-- ==== Sys2Proof/Machine/Recorder.lean ====
section
/-! DEFINITION. The event recorder and the event log (R509 to R527, KL-03). -/
namespace Sys2Proof.Machine

/-! ## Records -/

/-- Payload bytes with the padding of R509. -/
def padded8 (l : List Byte) : List Byte := l ++ List.replicate ((8 - l.length % 8) % 8) 0#8

/-- Bytes of a record. -/
def Rec.size (r : Rec) : Nat := 32 + (padded8 r.payload).length

/-- A record as bytes (R509); `isOpen` says that it can still coalesce. -/
def Rec.bytes (r : Rec) (isOpen : Bool) : List Byte :=
  let b (x : Bool) (k : Nat) : Nat := if x then 2 ^ k else 0
  let w0 := r.size / 8 + r.code * 2 ^ 6 + r.sev * 2 ^ 16 + b r.inferred 19 + b r.coalesced 20 +
    b r.stepped 21 + b isOpen 22 + r.src * 2 ^ 24 + r.rep * 2 ^ 32 + r.stamp.epoch * 2 ^ 48
  u64 w0 ++ u64 r.seq ++ u64 r.stamp.ticks ++ u64 (r.stamp.ns % 2 ^ 30 + r.stamp.sec * 2 ^ 30) ++
    padded8 r.payload

def PageImg.used (p : PageImg) : Nat := (p.recs.map Rec.size).sum

def noPage : Nat → PageImg := fun _ => {}

/-- Every record of the event log. -/
def Recorder.logRecs (r : Recorder) : List Rec := r.log.flatMap fun p => p.2.recs

/-- Every record of the buffer. -/
def Recorder.bufRecs (r : Recorder) : List Rec := r.images.flatMap fun p => p.recs

/-- The records a read returns (R523, R524). (DEDUCED, log entry 28.) -/
def Recorder.readable (r : Recorder) : List Rec :=
  if r.frozen then r.logRecs else r.logRecs ++ r.bufRecs

/-- Put a record at its place in ascending sequence number. -/
def insertSeq (x : Rec) : List Rec → List Rec
  | [] => [x]
  | y :: t => if x.seq ≤ y.seq then x :: y :: t else y :: insertSeq x t

def sortSeq (l : List Rec) : List Rec := l.foldr insertSeq []

/-- The lowest readable sequence number; the next one where no record is readable (DESIGN CHOICE,
log entry 11). -/
def Recorder.oldestSeq (r : Recorder) : Nat :=
  r.readable.foldl (fun m x => min m x.seq) r.nextSeq

def Recorder.highestLogSeq (r : Recorder) : Option Nat :=
  r.logRecs.foldl (fun m x => match m with | none => some x.seq | some y => some (max x.seq y)) none

/-! ## Acceptance -/

/-- Engine cycles of a count of milliseconds. -/
def msCycles (ms : Nat) : Nat := ms * 750000

/-- Cycles of bucket refill one record takes, and a full bucket (R516). (DEDUCED, log entry 27.) -/
def tokenCost : Nat := 750000
/-- (DEDUCED, log entry 27.) -/
def bucketDepth : Nat := 1000 * tokenCost

/-- Does an event repeat the last record of its source (R514)? -/
def repeats (d : Dev) (r : Recorder) (e : Ev) (l : LastRec) : Bool :=
  l.valid && l.code = e.code && crc32 l.payload = crc32 e.payload &&
    e.cyc ≤ l.cyc + msCycles (d.f EVR_CFG_WINDOW_MS) &&
    r.bufRecs.any fun x => x.seq = l.seq && decide (x.rep < 65535)

/-- Increment REPEAT of a buffered record (R514, R515). -/
def coalesce (d : Dev) (seq : Nat) (r : Recorder) : Recorder :=
  { r with images := r.images.map fun p =>
      { p with recs := p.recs.map fun x =>
          if x.seq = seq then
            { x with rep := x.rep + 1, coalesced := true,
                     stepped := x.stepped || x.stamp.epoch != d.time.epoch }
          else x } }

/-- The open image of a severity, by its place in the buffer. -/
def openImage (l : List PageImg) (sev : Nat) : Option Nat :=
  l.findIdx? fun p => p.sev = sev && !p.sealed

/-- Seal the open image of a severity. -/
def sealImage (sev : Nat) (r : Recorder) : Recorder :=
  { r with images := r.images.map fun p =>
      if p.sev = sev ∧ p.sealed = false then { p with sealed := true } else p }

/-- Put a record into the buffer (R518, R519). -/
def placeRec (x : Rec) (dr : Dev × Recorder) : Dev × Recorder :=
  let (d, r) := dr
  let fits := match openImage r.images x.sev with
    | some n => match r.images[n]? with
      | some p => if p.used + x.size ≤ 256 then some n else none
      | none => none
    | none => none
  match fits with
  | some n =>
    let imgs := match r.images[n]? with
      | some p => setAt r.images n { p with recs := p.recs ++ [x] }
      | none => r.images
    (d, { r with images := imgs })
  | none =>
    let r := sealImage x.sev r
    let fresh : PageImg := { sev := x.sev, recs := [x] }
    if r.images.length < 1024 then (d, { r with images := r.images ++ [fresh] })
    else
      match r.images.findIdx? fun p => p.sealed && decide (p.sev ≤ x.sev) with
      | some n =>
        let lost := (r.images[n]?).getD {}
        let d := (d.add EVR_LOG_DROPPED lost.recs.length).raise EVR_IRQ_RAW_LOG_DROP
        let d := if lost.sev = 5 ∨ lost.sev = 6 then d.raise EVR_IRQ_RAW_CRIT_DROP else d
        (d, { r with images := r.images.eraseIdx n ++ [fresh] })
      | none => ((d.bump EVR_LOG_DROPPED).raise EVR_IRQ_RAW_LOG_DROP, r)

/-- The sequence number of a HIST_BURST_DONE record is copied into HMP.BURST_SEQ (R382). -/
def burstSeq (code seq : Nat) (d : Dev) : Dev :=
  if code = 0x086 then (d.setF HMP_BURST_SEQ_LO seq).setF HMP_BURST_SEQ_HI (seq / 2 ^ 32) else d

/-- Give a record its sequence number and stamp, and buffer it (R510, R38). -/
def acceptRec (e : Ev) (dr : Dev × Recorder) : Dev × Recorder :=
  let (d, r) := dr
  let x : Rec := { code := e.code, sev := e.sev, src := e.src, payload := e.payload,
                   seq := r.nextSeq, stamp := d.stamp, inferred := e.inferred }
  let r := { r with
    nextSeq := r.nextSeq + 1
    last := SMap.set (fun _ => {}) r.last e.src
      { code := e.code, payload := e.payload, seq := x.seq, cyc := e.cyc, valid := true } }
  placeRec x (burstSeq e.code x.seq (d.bump EVR_ACCEPTED), r)

/-- Drop a record for want of a token (R516). -/
def rateDrop (e : Ev) (dr : Dev × Recorder) : Dev × Recorder :=
  let (d, r) := dr
  let a := SMap.get (fun _ => {}) r.drops e.src
  let a' : DropAcc :=
    if a.n = 0 then { n := 1, first := d.time.tick, last := d.time.tick, code := e.code, sev := e.sev }
    else { a with n := a.n + 1, last := d.time.tick, sev := max a.sev e.sev }
  ((d.bump EVR_RATE_DROPPED).raise EVR_IRQ_RAW_RATE_DROP,
    { r with drops := SMap.set (fun _ => {}) r.drops e.src a' })

/-- The recorder handles one event: filter, coalesce, rate limit, accept. (DEDUCED, log entry 27.) -/
def handleEvent (e : Ev) (dr : Dev × Recorder) : Dev × Recorder :=
  let (d, r) := dr
  let l := SMap.get (fun _ => {}) r.last e.src
  if e.sev < d.f EVR_CFG_MIN_SEV then (d.bump EVR_FILTERED, r)
  else if repeats d r e l then
    (d.bump EVR_COALESCED,
      coalesce d l.seq { r with last := SMap.set (fun _ => {}) r.last e.src { l with cyc := e.cyc } })
  else if e.sev = 6 ∨ e.sev = 7 ∨ e.code = 0x001 then acceptRec e dr
  else
    let b := SMap.get (fun _ => {}) r.buckets e.src
    let taken := b.taken - (d.cyc - b.cyc)
    if taken + tokenCost ≤ bucketDepth then
      let b' : Bucket := { taken := taken + tokenCost, cyc := d.cyc }
      acceptRec e (d, { r with buckets := SMap.set (fun _ => {}) r.buckets e.src b' })
    else rateDrop e (d, r)

/-- The next event to handle: the earliest, and of one cycle the lowest source (R38, R517).
(DEDUCED, log entry 27.) -/
def nextEvent : List Ev → Option Ev
  | [] => none
  | e :: t =>
    match nextEvent t with
    | none => some e
    | some f => if f.cyc < e.cyc ∨ (f.cyc = e.cyc ∧ f.src < e.src) then some f else some e

/-- Does the recorder accept events? POWER_FAIL is the last before the restart (R520). (DEDUCED, log entry 27.) -/
def Dev.recOpen (d : Dev) : Bool := !d.aon.flushing && d.aon.waitFor != .pfail

/-- Take the next event from the recorder's input. -/
def acceptNext (dr : Dev × Recorder) : Dev × Recorder :=
  match if dr.1.recOpen then nextEvent dr.1.evq else none with
  | none => dr
  | some e => handleEvent e ({ dr.1 with evq := dr.1.evq.erase e }, dr.2)

/-- EVENT_ACCEPT (R510). -/
def execEventAccept (s : State) : Out := onRec acceptNext s

/-- EVR_DROPPED_RECORD (R516): the record for the drops of one source, unless its severity is filtered (R510). -/
def droppedRecord (src : Nat) (dr : Dev × Recorder) : Dev × Recorder :=
  let (d, r) := dr
  let a := SMap.get (fun _ => {}) r.drops src
  if a.n = 0 ∨ d.recOpen = false then dr
  else
    let r := { r with drops := SMap.set (fun _ => {}) r.drops src {} }
    if a.sev < d.f EVR_CFG_MIN_SEV then (d.bump EVR_FILTERED, r) else
    let pl := u32 a.n ++ u64 a.first ++ u64 a.last ++ u16 a.code
    acceptRec { code := 0x001, sev := a.sev, src, cyc := d.cyc, payload := pl } (d, r)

------------------------------------------------------------

§ **WHAT YOU WILL DO**
From the line with "def droppedRecord (src" to the final line of the data above, please reproduce every line exactly and add nothing.

§ **REPLY TO THE TASK**
def droppedRecord (src : Nat) (dr : Dev × Recorder) : Dev × Recorder :=
  let (d, r) := dr
  let a := SMap.get (fun _ => {}) r.drops src
  if a.n = 0 ∨ d.recOpen = false then dr
  else
    let r := { r with drops := SMap.set (fun _ => {}) r.drops src {} }
    if a.sev < d.f EVR_CFG_MIN_SEV then (d.bump EVR_FILTERED, r) else
    let pl := u32 a.n ++ u64 a.first ++ u64 a.last ++ u16 a.code
    acceptRec { code := 0x001, sev := a.sev, src, cyc := d.cyc, payload := pl } (d, r)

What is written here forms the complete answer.